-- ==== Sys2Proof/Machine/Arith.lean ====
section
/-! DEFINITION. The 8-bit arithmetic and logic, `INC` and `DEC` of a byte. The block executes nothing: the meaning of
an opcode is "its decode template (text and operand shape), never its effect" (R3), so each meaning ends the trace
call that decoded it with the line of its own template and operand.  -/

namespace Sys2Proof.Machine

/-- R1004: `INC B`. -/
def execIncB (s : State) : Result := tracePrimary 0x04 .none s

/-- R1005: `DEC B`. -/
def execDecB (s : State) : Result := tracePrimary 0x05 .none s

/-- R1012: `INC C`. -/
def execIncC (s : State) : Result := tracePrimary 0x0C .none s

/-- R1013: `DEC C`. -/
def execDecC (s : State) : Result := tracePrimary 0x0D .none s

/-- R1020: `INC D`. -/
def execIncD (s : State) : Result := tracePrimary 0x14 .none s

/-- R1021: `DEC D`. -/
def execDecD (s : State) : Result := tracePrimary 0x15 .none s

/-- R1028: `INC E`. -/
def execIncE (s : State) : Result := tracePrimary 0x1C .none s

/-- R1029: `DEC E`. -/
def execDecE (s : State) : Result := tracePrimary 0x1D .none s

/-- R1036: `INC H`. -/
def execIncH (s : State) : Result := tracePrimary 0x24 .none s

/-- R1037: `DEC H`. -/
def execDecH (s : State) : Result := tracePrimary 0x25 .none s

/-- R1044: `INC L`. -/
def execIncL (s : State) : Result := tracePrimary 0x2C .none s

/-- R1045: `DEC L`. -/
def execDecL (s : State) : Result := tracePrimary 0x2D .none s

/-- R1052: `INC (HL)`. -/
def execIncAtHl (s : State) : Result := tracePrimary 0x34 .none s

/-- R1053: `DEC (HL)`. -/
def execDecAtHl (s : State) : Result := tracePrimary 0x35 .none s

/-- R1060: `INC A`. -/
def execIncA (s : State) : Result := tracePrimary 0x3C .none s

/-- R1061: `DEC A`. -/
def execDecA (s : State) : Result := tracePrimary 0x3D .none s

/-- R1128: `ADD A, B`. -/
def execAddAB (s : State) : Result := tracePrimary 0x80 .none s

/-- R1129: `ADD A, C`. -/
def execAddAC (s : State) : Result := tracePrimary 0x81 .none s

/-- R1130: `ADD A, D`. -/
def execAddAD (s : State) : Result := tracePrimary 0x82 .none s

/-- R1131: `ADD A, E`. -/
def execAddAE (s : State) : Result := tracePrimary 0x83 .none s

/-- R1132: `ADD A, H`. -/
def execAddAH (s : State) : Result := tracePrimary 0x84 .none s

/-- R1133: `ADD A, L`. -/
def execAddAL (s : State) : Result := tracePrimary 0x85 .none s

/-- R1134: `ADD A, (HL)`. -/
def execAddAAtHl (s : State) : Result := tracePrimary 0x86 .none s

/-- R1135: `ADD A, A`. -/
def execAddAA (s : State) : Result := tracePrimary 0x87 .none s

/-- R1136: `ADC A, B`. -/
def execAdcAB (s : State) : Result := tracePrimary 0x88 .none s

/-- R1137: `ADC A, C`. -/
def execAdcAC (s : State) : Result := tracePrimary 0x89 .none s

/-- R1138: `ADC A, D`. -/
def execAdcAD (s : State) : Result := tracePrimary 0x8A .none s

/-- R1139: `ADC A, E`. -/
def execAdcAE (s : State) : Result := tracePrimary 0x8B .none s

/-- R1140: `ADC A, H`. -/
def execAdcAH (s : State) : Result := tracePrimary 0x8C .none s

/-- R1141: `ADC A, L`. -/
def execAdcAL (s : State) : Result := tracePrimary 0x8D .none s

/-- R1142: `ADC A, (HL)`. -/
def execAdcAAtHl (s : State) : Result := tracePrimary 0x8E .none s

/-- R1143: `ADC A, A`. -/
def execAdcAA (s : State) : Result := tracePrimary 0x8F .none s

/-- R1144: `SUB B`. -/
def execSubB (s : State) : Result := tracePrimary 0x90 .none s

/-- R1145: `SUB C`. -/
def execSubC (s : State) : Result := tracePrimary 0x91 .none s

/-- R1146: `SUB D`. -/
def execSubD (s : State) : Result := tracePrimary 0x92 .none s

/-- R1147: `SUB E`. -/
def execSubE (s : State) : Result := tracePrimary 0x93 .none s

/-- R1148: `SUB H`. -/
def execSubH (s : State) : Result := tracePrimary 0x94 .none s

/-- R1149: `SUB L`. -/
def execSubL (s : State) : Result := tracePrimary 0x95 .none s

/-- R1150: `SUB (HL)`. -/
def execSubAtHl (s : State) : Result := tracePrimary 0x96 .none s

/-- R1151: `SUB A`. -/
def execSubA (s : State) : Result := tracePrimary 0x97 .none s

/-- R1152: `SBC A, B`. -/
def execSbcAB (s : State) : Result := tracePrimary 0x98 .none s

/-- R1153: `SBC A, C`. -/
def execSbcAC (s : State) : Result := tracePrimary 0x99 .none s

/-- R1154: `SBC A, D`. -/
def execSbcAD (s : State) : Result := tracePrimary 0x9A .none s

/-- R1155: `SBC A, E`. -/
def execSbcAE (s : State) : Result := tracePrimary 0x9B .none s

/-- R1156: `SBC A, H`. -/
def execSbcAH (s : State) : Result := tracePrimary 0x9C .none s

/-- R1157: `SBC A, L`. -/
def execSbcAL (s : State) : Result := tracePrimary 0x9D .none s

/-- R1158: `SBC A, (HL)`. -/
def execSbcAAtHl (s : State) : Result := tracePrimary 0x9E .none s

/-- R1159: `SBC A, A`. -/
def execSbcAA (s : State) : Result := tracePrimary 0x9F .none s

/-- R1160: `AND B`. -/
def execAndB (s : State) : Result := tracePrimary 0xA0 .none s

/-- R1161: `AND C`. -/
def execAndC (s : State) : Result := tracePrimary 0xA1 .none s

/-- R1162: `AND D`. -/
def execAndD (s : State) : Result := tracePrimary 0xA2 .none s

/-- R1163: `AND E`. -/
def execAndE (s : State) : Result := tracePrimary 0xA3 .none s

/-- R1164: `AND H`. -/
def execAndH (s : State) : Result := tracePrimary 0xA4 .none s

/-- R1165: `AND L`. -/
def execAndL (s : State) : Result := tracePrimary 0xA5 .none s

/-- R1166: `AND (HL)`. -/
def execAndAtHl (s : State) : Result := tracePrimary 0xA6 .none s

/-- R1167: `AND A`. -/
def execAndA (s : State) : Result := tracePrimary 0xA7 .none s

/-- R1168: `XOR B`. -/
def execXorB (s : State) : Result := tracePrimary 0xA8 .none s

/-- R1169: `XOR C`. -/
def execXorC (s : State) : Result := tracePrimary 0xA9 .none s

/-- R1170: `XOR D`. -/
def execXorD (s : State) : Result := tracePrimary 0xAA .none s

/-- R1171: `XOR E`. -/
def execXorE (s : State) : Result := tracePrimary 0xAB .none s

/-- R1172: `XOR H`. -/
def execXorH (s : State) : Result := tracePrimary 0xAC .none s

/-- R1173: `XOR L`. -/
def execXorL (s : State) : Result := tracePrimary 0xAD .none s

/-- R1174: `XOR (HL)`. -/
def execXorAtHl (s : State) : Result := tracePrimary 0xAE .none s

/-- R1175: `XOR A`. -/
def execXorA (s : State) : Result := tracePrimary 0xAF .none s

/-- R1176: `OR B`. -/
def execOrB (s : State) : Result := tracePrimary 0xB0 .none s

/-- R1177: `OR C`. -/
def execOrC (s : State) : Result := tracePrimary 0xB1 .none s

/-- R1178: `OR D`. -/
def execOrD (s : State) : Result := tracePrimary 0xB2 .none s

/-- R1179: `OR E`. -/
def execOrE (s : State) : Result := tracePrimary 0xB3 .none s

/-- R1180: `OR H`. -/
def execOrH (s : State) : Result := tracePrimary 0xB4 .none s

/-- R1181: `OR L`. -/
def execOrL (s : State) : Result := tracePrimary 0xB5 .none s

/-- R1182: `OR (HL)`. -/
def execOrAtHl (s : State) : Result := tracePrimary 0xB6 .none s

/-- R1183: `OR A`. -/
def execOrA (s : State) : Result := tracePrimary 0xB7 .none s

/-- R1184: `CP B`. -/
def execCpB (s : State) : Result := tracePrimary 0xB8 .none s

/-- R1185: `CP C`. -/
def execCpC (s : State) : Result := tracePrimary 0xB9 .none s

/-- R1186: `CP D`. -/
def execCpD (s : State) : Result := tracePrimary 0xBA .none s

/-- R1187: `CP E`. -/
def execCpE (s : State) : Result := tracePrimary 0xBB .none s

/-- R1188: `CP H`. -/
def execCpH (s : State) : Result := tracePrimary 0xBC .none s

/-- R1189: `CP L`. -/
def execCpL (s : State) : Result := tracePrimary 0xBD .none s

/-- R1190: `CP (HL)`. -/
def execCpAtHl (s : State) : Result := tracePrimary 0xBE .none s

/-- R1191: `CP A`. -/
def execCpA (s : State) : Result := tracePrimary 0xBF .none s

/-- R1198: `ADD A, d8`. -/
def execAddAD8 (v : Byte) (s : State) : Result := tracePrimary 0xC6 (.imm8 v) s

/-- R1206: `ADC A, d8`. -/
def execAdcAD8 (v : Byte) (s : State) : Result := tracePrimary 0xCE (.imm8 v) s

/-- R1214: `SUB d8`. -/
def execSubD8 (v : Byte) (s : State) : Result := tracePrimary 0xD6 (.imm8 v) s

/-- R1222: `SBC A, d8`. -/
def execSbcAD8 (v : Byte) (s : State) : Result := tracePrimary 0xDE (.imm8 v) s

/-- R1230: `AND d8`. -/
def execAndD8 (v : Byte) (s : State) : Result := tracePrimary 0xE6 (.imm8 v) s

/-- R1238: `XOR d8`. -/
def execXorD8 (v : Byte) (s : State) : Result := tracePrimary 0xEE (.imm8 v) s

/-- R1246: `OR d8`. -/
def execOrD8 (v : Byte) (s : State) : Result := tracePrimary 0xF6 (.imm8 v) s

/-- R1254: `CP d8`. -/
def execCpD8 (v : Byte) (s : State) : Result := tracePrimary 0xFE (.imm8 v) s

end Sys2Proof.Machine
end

■ **What you should do**
In the data, how many lines hold the word "Machine"? State that number alone.

■ **Result below**
3